**Exercise requirements:** Among the entries that follow, some lines contain the word "lean". Show all of them.

**Supplied material:**
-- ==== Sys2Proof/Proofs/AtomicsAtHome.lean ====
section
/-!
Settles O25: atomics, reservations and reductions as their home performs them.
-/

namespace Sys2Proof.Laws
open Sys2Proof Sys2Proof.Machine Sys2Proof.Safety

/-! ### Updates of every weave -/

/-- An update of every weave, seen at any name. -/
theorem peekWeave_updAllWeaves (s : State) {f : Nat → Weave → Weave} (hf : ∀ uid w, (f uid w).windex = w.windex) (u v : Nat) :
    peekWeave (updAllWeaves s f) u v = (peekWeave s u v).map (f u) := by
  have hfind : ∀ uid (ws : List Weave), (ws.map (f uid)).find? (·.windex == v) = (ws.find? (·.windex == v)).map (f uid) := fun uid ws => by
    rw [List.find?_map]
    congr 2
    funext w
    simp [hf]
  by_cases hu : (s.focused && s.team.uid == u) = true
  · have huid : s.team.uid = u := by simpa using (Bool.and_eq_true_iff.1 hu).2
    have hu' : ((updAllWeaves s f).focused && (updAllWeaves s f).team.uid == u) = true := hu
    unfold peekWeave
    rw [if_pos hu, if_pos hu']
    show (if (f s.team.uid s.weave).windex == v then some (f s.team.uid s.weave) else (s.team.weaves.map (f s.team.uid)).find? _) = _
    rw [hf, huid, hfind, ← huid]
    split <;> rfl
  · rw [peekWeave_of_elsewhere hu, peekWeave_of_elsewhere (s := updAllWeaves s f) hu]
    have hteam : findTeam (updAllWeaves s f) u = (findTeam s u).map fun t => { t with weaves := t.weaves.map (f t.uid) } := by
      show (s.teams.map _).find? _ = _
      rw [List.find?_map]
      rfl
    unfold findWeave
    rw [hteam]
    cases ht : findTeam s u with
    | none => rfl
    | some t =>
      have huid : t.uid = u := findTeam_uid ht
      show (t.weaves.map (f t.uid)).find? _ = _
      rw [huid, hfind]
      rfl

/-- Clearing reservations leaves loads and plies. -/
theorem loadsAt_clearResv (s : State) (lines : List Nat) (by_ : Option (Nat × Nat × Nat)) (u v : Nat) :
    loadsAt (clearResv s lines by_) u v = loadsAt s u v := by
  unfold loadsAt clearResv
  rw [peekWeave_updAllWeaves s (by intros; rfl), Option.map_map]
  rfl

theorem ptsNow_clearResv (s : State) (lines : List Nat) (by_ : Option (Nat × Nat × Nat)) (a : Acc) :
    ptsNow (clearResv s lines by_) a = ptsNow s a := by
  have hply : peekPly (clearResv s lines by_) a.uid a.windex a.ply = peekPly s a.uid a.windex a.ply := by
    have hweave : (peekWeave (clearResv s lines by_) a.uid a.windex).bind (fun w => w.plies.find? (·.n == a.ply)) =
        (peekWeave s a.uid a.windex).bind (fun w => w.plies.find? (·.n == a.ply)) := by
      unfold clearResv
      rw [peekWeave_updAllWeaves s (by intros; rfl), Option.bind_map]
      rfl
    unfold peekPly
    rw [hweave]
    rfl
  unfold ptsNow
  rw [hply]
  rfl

* * *

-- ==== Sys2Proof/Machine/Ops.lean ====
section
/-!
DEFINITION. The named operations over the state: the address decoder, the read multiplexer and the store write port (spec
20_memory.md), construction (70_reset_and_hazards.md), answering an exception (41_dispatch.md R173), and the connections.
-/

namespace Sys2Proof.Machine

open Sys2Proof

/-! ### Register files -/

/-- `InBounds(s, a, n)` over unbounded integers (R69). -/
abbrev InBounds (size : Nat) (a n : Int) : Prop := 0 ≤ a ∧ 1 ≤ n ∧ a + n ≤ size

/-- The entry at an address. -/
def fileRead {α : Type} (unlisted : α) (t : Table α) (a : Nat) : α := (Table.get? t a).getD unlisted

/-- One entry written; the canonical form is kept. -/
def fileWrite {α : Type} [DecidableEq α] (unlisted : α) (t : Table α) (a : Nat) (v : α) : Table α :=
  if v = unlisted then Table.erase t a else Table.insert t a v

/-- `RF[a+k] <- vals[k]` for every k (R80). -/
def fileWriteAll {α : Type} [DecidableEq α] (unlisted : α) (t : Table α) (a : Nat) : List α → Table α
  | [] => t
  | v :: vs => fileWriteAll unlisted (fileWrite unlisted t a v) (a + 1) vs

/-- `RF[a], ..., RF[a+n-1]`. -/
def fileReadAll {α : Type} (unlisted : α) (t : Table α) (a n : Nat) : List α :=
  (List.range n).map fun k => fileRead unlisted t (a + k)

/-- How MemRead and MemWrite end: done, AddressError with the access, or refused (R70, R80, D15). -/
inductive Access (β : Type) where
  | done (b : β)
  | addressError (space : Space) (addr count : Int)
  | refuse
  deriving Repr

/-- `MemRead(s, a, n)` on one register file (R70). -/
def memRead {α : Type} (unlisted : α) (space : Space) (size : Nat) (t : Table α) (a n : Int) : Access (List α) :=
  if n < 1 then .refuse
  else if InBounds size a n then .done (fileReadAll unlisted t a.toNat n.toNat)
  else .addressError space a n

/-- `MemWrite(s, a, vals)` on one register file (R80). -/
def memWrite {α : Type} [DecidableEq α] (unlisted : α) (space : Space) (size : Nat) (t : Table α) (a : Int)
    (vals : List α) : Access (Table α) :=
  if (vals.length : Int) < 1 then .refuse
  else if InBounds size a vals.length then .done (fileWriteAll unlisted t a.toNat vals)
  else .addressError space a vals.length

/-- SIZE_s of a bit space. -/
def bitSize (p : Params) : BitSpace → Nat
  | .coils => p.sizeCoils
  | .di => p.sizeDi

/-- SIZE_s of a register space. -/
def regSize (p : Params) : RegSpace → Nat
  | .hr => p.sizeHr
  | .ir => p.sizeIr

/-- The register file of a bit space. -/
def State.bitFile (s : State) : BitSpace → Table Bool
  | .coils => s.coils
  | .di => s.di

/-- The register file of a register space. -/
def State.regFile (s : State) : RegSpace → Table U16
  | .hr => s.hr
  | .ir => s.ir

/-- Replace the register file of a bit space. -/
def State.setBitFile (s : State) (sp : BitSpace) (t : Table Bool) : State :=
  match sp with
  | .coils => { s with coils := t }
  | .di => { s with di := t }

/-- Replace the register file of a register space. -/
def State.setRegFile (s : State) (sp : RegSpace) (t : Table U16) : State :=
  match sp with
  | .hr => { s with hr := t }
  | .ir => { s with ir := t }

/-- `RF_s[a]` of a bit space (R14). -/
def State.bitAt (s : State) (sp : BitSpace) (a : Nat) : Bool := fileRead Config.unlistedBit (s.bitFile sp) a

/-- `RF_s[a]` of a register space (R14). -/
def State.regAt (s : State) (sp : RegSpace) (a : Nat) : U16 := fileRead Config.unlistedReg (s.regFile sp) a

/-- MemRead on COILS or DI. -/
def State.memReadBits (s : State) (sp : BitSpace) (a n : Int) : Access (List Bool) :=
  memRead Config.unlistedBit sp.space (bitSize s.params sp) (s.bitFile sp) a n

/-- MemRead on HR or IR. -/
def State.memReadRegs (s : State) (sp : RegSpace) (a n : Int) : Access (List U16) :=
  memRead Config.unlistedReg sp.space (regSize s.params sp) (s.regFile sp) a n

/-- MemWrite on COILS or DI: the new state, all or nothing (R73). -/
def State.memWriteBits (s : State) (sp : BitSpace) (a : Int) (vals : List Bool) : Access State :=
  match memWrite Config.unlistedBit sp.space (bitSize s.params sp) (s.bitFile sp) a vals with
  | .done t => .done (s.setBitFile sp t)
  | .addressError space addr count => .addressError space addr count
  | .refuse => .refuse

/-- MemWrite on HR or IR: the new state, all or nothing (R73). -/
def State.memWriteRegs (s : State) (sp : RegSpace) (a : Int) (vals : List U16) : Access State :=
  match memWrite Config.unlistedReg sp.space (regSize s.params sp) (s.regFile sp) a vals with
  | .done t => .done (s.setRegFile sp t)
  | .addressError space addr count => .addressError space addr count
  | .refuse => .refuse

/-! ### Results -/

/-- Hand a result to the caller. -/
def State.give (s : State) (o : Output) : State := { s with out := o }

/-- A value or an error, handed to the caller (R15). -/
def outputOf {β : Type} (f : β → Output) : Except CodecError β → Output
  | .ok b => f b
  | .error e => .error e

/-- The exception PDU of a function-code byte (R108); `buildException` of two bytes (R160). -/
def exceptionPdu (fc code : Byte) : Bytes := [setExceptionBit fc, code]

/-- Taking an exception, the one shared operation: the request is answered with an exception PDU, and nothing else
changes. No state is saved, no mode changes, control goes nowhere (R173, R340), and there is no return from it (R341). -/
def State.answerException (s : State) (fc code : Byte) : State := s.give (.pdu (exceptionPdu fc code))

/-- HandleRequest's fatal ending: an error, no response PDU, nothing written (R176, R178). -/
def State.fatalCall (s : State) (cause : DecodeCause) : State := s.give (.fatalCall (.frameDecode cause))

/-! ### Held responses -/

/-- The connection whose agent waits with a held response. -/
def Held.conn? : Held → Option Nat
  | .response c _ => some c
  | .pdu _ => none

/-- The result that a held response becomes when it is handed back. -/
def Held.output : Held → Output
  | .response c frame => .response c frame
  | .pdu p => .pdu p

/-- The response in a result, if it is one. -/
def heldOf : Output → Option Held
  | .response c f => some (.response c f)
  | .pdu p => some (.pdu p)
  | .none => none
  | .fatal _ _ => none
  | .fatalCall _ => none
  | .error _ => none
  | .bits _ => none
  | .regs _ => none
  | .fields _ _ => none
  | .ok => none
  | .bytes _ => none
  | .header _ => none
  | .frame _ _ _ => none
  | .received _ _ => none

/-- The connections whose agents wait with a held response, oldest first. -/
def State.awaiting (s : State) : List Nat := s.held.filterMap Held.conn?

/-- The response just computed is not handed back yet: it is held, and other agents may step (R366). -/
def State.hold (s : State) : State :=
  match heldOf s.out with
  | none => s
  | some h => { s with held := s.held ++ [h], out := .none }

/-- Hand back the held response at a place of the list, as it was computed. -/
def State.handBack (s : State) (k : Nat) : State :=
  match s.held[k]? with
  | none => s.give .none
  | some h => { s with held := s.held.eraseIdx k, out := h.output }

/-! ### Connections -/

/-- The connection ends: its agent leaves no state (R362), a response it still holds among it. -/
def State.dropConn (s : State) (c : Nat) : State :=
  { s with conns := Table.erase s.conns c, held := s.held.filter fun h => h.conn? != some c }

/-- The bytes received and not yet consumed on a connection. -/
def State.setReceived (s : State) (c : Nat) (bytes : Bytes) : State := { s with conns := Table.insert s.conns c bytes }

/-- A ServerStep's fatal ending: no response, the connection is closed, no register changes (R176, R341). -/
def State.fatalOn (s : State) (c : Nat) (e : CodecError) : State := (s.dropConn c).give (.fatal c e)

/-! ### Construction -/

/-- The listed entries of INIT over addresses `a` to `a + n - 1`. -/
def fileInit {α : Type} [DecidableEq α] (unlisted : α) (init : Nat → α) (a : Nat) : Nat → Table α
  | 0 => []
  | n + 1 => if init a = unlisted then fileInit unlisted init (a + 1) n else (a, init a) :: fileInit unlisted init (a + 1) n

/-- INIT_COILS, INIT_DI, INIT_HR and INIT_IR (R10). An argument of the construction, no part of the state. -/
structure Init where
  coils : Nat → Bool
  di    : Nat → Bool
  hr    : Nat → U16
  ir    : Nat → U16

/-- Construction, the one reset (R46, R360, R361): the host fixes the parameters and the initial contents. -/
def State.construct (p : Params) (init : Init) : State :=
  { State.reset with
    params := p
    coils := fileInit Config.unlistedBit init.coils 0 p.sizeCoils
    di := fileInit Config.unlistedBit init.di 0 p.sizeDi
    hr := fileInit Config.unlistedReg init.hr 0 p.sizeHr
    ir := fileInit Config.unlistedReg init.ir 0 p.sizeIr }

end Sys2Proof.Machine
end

--

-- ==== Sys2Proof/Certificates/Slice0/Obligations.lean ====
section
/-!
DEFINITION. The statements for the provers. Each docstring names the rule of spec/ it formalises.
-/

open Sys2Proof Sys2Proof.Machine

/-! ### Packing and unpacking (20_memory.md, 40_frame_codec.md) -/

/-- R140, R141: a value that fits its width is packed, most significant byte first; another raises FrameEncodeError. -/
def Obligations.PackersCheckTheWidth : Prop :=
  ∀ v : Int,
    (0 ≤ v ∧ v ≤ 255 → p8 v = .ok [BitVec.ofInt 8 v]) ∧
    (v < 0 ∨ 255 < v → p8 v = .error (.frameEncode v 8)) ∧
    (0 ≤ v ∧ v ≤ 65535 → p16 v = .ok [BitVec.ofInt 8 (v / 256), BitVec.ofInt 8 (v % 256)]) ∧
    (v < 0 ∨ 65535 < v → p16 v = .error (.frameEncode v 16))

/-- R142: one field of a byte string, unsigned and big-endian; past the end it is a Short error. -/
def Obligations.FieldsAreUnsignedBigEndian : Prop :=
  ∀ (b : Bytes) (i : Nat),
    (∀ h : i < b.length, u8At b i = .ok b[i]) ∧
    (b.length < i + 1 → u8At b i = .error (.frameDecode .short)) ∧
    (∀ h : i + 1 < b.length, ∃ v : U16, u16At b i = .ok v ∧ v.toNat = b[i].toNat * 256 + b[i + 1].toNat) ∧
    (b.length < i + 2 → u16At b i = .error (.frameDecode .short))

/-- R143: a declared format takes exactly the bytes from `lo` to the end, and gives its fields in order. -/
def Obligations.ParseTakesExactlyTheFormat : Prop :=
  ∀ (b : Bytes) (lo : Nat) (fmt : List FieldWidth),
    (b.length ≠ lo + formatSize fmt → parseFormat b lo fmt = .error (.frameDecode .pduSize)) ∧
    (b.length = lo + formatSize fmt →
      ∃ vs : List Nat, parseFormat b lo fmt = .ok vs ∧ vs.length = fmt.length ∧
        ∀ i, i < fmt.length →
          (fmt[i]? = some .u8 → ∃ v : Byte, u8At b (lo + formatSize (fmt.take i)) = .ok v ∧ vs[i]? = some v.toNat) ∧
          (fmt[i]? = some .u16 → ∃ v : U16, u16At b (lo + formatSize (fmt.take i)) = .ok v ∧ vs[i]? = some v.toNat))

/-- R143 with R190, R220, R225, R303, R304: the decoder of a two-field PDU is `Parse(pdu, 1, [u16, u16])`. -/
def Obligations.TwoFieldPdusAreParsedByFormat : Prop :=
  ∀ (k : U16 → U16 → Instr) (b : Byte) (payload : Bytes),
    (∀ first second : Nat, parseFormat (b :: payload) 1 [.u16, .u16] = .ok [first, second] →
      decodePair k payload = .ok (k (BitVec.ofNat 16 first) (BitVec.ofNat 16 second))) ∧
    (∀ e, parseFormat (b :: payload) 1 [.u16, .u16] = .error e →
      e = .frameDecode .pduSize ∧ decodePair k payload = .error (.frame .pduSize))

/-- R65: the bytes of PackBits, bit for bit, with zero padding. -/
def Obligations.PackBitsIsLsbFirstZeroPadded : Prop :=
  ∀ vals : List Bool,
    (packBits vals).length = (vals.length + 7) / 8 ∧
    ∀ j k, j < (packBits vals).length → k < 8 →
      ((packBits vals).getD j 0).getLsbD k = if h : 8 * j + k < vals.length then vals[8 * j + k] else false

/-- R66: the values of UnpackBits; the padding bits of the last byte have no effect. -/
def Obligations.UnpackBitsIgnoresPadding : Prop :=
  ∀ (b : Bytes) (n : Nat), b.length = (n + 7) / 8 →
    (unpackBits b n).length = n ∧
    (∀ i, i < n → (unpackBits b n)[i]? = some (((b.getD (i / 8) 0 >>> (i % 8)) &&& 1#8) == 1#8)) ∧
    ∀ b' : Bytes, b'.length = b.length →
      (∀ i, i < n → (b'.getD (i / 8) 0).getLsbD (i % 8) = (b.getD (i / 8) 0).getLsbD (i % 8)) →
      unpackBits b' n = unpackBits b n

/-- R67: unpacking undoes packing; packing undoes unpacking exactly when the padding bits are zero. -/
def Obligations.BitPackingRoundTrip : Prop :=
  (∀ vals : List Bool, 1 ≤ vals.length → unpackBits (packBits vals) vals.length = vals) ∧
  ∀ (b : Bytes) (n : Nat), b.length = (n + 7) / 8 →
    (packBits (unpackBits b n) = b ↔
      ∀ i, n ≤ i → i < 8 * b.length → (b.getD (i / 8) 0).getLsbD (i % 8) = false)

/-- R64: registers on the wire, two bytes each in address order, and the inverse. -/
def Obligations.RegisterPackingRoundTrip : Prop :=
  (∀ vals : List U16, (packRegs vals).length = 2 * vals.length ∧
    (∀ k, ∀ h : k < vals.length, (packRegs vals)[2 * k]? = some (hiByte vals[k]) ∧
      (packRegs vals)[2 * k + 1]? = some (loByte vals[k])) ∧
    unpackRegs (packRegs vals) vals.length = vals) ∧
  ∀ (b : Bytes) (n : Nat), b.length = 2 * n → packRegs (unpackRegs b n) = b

**Reply to the task:**
-- ==== Sys2Proof/Proofs/AtomicsAtHome.lean ====
-- ==== Sys2Proof/Machine/Ops.lean ====
-- ==== Sys2Proof/Certificates/Slice0/Obligations.lean ====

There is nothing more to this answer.